*** Opening Given entries ***

-- ==== Sys2Proof/Machine/StateThermal.lean ====
section
/-!
DEFINITION. State of THM and PWR (spec/14_thermal_and_power.md).
-/
namespace Sys2Proof.Machine

/-- A die sensor T0 to T15 (R366, R367). Temperatures in 1/16 degree C, times TB1 in 2^-32 s. -/
structure Sensor where
  /-- last reading, trim included | 16 | 14 R366 | DESIGN CHOICE 0, log 6 -/
  temp : Int := 0
  /-- last raw reading | 16 | 14 Table 14-7 | DESIGN CHOICE 0, log 6 -/
  raw : Int := 0
  /-- trim in force | 9 | 14 R386 | fused trim (Config), or the saved one -/
  trim : Int := 0
  /-- last valid reading | 16 | 14 R368 | DESIGN CHOICE 0, log 6 -/
  lastValid : Int := 0
  /-- readings at their changes in the last 10 s, newest first | - | 14 R367 | none -/
  changes : List (Int × Int) := []
  /-- sampling periods without a result | 2 | 14 R367 | 0 -/
  missing : Nat := 0
  /-- failed by: bit 1 range, bit 2 stuck, bit 3 timeout; 0 in service | 4 | 14 R367 | 0 (R386) -/
  failed : Nat := 0
  /-- TB1 since which a failed sensor's readings are good | - | 14 R367 | none -/
  goodSince : Option Int := none
deriving DecidableEq, Repr, Inhabited

/-- Thresholds (R374). -/
structure Levels where
  warn : Int := 1520
  throttle : Int := 1632
  step : Int := 64
  shutdown : Int := 1792
  hyst : Int := 64
deriving DecidableEq, Repr, Inhabited

/-- A rail entry and its telemetry (R381). -/
structure Rail where
  addr : Nat := 0
  page : Nat := 0
  rail : Nat := 0xFF
  vout : Nat := 0
  iout : Nat := 0
  temp : Int := 0
  status : Nat := 0
  /-- fault bits reported -/
  reported : Nat := 0
  unreachable : Bool := false
  /-- TB1 at the last poll, 2^-32 s -/
  polled : Option Int := none
deriving DecidableEq, Repr, Inhabited

/-- Power states (R376). -/
inductive Power where
  | p0 | p1 | p2 | p3 | p4
deriving DecidableEq, Repr, Inhabited

/-- THM and PWR (spec/14). -/
structure Thermal where
  /-- sensors | 16 x Sensor | 14 R366 | in service (R386) -/
  sensors : List Sensor := List.replicate 16 {}
  /-- levels | - | 14 R374 | defaults (R386) -/
  levels : Levels := {}
  /-- levels to apply from the next sample, with their commands | - | 14 R374 | none -/
  newLevels : Option (Levels × List CmdId) := none
  /-- warning reached | 1 | 14 Table 14-1 | 0 -/
  warned : Bool := false
  /-- throttle level | 2 | 14 R369 | 0 (R386) -/
  level : Nat := 0
  /-- TB1 since which the throttle level is in force, 2^-32 s | 96 | 14 Table 14-9 | 0 -/
  levelSince : Int := 0
  /-- shut-down hold | 1 | 14 R372 | 0 -/
  hold : Bool := false
  /-- TB1 since which every reading is below SHUTDOWN - HYST | - | 14 R372 | none -/
  coolSince : Option Int := none
  /-- TB1 since which a substitution is active | - | 14 R368 | none -/
  substSince : Option Int := none
  /-- floor of the throttle level | 2 | 14 R368 | 0 -/
  floor : Nat := 0
  /-- hottest reading and its sensor at the last sample | 16, 4 | 14 R366 | DESIGN CHOICE 0, log 6 -/
  hottest : Int := 0
  hotSensor : Nat := 0
  /-- TB1 at the last sample | 96 | 14 R366 | 0 -/
  sampled : Int := 0
  /-- hardware trip | 1 | 14 R373 | 0 -/
  tripped : Bool := false
  /-- power state | 3 | 14 R376 | P1 (R386) -/
  power : Power := .p1
  /-- THERM_POWER_STATE in flight with its target and TB1 at its start | - | 14 R377 | none -/
  going : Option (CmdId × Power × Int) := none
  /-- P2 has been commanded | 1 | 14 Table 14-2 | 0 -/
  wantP2 : Bool := false
  /-- WAKE_GPIO | 16 | 14 R378 | DESIGN CHOICE 0, log 6 -/
  wakeMask : Nat := 0
  /-- rail entries, none not managed | 16 x Rail | 14 R381 | from the board record (R386) -/
  rails : List (Option Rail) := List.replicate 16 none
  /-- VDD_CORE commanded, 0.1 mV | 16 | 14 R382 | 0.80 V (18 R455) -/
  vcore : Nat := 8000
  /-- AVS_OFF | 1 | 14 R382 | AVS running (R386) -/
  avsOff : Bool := false
  /-- TB1 at the last AVS adjustment | 96 | 14 R382 | 0 -/
  avsAt : Int := 0
  /-- a THERM_PMBUS under way: command, OP, index, retried | - | 14 R381 | none -/
  pmbus : Option (CmdId × Nat × Nat × Bool) := none
deriving DecidableEq, Repr, Inhabited

end Sys2Proof.Machine
end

*** Closing Given entries ***

▸ What you will do:
Reproduce the entries above in full, precisely as written.

▸ Task answer:
-- ==== Sys2Proof/Machine/StateThermal.lean ====
section
/-!
DEFINITION. State of THM and PWR (spec/14_thermal_and_power.md).
-/
namespace Sys2Proof.Machine

/-- A die sensor T0 to T15 (R366, R367). Temperatures in 1/16 degree C, times TB1 in 2^-32 s. -/
structure Sensor where
  /-- last reading, trim included | 16 | 14 R366 | DESIGN CHOICE 0, log 6 -/
  temp : Int := 0
  /-- last raw reading | 16 | 14 Table 14-7 | DESIGN CHOICE 0, log 6 -/
  raw : Int := 0
  /-- trim in force | 9 | 14 R386 | fused trim (Config), or the saved one -/
  trim : Int := 0
  /-- last valid reading | 16 | 14 R368 | DESIGN CHOICE 0, log 6 -/
  lastValid : Int := 0
  /-- readings at their changes in the last 10 s, newest first | - | 14 R367 | none -/
  changes : List (Int × Int) := []
  /-- sampling periods without a result | 2 | 14 R367 | 0 -/
  missing : Nat := 0
  /-- failed by: bit 1 range, bit 2 stuck, bit 3 timeout; 0 in service | 4 | 14 R367 | 0 (R386) -/
  failed : Nat := 0
  /-- TB1 since which a failed sensor's readings are good | - | 14 R367 | none -/
  goodSince : Option Int := none
deriving DecidableEq, Repr, Inhabited

/-- Thresholds (R374). -/
structure Levels where
  warn : Int := 1520
  throttle : Int := 1632
  step : Int := 64
  shutdown : Int := 1792
  hyst : Int := 64
deriving DecidableEq, Repr, Inhabited

/-- A rail entry and its telemetry (R381). -/
structure Rail where
  addr : Nat := 0
  page : Nat := 0
  rail : Nat := 0xFF
  vout : Nat := 0
  iout : Nat := 0
  temp : Int := 0
  status : Nat := 0
  /-- fault bits reported -/
  reported : Nat := 0
  unreachable : Bool := false
  /-- TB1 at the last poll, 2^-32 s -/
  polled : Option Int := none
deriving DecidableEq, Repr, Inhabited

/-- Power states (R376). -/
inductive Power where
  | p0 | p1 | p2 | p3 | p4
deriving DecidableEq, Repr, Inhabited

/-- THM and PWR (spec/14). -/
structure Thermal where
  /-- sensors | 16 x Sensor | 14 R366 | in service (R386) -/
  sensors : List Sensor := List.replicate 16 {}
  /-- levels | - | 14 R374 | defaults (R386) -/
  levels : Levels := {}
  /-- levels to apply from the next sample, with their commands | - | 14 R374 | none -/
  newLevels : Option (Levels × List CmdId) := none
  /-- warning reached | 1 | 14 Table 14-1 | 0 -/
  warned : Bool := false
  /-- throttle level | 2 | 14 R369 | 0 (R386) -/
  level : Nat := 0
  /-- TB1 since which the throttle level is in force, 2^-32 s | 96 | 14 Table 14-9 | 0 -/
  levelSince : Int := 0
  /-- shut-down hold | 1 | 14 R372 | 0 -/
  hold : Bool := false
  /-- TB1 since which every reading is below SHUTDOWN - HYST | - | 14 R372 | none -/
  coolSince : Option Int := none
  /-- TB1 since which a substitution is active | - | 14 R368 | none -/
  substSince : Option Int := none
  /-- floor of the throttle level | 2 | 14 R368 | 0 -/
  floor : Nat := 0
  /-- hottest reading and its sensor at the last sample | 16, 4 | 14 R366 | DESIGN CHOICE 0, log 6 -/
  hottest : Int := 0
  hotSensor : Nat := 0
  /-- TB1 at the last sample | 96 | 14 R366 | 0 -/
  sampled : Int := 0
  /-- hardware trip | 1 | 14 R373 | 0 -/
  tripped : Bool := false
  /-- power state | 3 | 14 R376 | P1 (R386) -/
  power : Power := .p1
  /-- THERM_POWER_STATE in flight with its target and TB1 at its start | - | 14 R377 | none -/
  going : Option (CmdId × Power × Int) := none
  /-- P2 has been commanded | 1 | 14 Table 14-2 | 0 -/
  wantP2 : Bool := false
  /-- WAKE_GPIO | 16 | 14 R378 | DESIGN CHOICE 0, log 6 -/
  wakeMask : Nat := 0
  /-- rail entries, none not managed | 16 x Rail | 14 R381 | from the board record (R386) -/
  rails : List (Option Rail) := List.replicate 16 none
  /-- VDD_CORE commanded, 0.1 mV | 16 | 14 R382 | 0.80 V (18 R455) -/
  vcore : Nat := 8000
  /-- AVS_OFF | 1 | 14 R382 | AVS running (R386) -/
  avsOff : Bool := false
  /-- TB1 at the last AVS adjustment | 96 | 14 R382 | 0 -/
  avsAt : Int := 0
  /-- a THERM_PMBUS under way: command, OP, index, retried | - | 14 R381 | none -/
  pmbus : Option (CmdId × Nat × Nat × Bool) := none
deriving DecidableEq, Repr, Inhabited

end Sys2Proof.Machine
end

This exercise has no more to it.